#### Problem description:
Each line of the data below should be repeated exactly.

#### Excerpted data:

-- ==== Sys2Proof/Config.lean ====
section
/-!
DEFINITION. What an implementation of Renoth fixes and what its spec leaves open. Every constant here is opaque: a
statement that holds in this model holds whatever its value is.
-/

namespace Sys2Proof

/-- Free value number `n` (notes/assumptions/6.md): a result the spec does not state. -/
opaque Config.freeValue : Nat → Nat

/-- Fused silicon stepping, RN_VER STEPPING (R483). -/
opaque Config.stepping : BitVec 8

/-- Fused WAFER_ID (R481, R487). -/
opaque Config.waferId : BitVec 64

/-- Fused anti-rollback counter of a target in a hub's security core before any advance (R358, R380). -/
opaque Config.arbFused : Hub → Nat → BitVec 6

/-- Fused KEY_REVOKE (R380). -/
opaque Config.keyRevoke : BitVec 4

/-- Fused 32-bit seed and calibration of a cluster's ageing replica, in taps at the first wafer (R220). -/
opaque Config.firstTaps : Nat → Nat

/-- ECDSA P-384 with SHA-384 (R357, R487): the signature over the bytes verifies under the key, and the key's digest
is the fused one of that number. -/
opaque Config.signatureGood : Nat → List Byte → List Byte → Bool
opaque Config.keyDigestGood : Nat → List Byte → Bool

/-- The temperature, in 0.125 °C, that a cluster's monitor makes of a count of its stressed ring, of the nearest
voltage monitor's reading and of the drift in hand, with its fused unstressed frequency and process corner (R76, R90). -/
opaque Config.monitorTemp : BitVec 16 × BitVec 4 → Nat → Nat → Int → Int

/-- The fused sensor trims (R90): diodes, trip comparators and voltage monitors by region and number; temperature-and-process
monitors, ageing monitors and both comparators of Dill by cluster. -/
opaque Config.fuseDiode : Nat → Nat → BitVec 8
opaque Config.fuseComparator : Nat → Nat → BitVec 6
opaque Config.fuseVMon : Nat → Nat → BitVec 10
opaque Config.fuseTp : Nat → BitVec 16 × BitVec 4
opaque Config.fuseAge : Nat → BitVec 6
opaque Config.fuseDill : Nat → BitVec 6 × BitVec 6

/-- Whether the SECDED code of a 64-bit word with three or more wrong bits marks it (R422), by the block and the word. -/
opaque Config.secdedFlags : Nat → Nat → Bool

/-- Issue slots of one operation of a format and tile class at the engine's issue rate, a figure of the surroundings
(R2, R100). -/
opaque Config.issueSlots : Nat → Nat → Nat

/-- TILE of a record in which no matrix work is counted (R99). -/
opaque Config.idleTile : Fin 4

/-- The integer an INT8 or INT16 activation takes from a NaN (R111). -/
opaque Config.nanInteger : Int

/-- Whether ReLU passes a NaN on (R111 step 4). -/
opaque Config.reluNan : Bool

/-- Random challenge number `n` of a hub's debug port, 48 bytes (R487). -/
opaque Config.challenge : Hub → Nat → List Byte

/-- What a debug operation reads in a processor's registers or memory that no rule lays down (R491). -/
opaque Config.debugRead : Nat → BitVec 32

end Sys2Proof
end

#### Response to this exercise:
-- ==== Sys2Proof/Config.lean ====
section
/-!
DEFINITION. What an implementation of Renoth fixes and what its spec leaves open. Every constant here is opaque: a
statement that holds in this model holds whatever its value is.
-/

namespace Sys2Proof

/-- Free value number `n` (notes/assumptions/6.md): a result the spec does not state. -/
opaque Config.freeValue : Nat → Nat

/-- Fused silicon stepping, RN_VER STEPPING (R483). -/
opaque Config.stepping : BitVec 8

/-- Fused WAFER_ID (R481, R487). -/
opaque Config.waferId : BitVec 64

/-- Fused anti-rollback counter of a target in a hub's security core before any advance (R358, R380). -/
opaque Config.arbFused : Hub → Nat → BitVec 6

/-- Fused KEY_REVOKE (R380). -/
opaque Config.keyRevoke : BitVec 4

/-- Fused 32-bit seed and calibration of a cluster's ageing replica, in taps at the first wafer (R220). -/
opaque Config.firstTaps : Nat → Nat

/-- ECDSA P-384 with SHA-384 (R357, R487): the signature over the bytes verifies under the key, and the key's digest
is the fused one of that number. -/
opaque Config.signatureGood : Nat → List Byte → List Byte → Bool
opaque Config.keyDigestGood : Nat → List Byte → Bool

/-- The temperature, in 0.125 °C, that a cluster's monitor makes of a count of its stressed ring, of the nearest
voltage monitor's reading and of the drift in hand, with its fused unstressed frequency and process corner (R76, R90). -/
opaque Config.monitorTemp : BitVec 16 × BitVec 4 → Nat → Nat → Int → Int

/-- The fused sensor trims (R90): diodes, trip comparators and voltage monitors by region and number; temperature-and-process
monitors, ageing monitors and both comparators of Dill by cluster. -/
opaque Config.fuseDiode : Nat → Nat → BitVec 8
opaque Config.fuseComparator : Nat → Nat → BitVec 6
opaque Config.fuseVMon : Nat → Nat → BitVec 10
opaque Config.fuseTp : Nat → BitVec 16 × BitVec 4
opaque Config.fuseAge : Nat → BitVec 6
opaque Config.fuseDill : Nat → BitVec 6 × BitVec 6

/-- Whether the SECDED code of a 64-bit word with three or more wrong bits marks it (R422), by the block and the word. -/
opaque Config.secdedFlags : Nat → Nat → Bool

/-- Issue slots of one operation of a format and tile class at the engine's issue rate, a figure of the surroundings
(R2, R100). -/
opaque Config.issueSlots : Nat → Nat → Nat

/-- TILE of a record in which no matrix work is counted (R99). -/
opaque Config.idleTile : Fin 4

/-- The integer an INT8 or INT16 activation takes from a NaN (R111). -/
opaque Config.nanInteger : Int

/-- Whether ReLU passes a NaN on (R111 step 4). -/
opaque Config.reluNan : Bool

/-- Random challenge number `n` of a hub's debug port, 48 bytes (R487). -/
opaque Config.challenge : Hub → Nat → List Byte

/-- What a debug operation reads in a processor's registers or memory that no rule lays down (R491). -/
opaque Config.debugRead : Nat → BitVec 32

end Sys2Proof
end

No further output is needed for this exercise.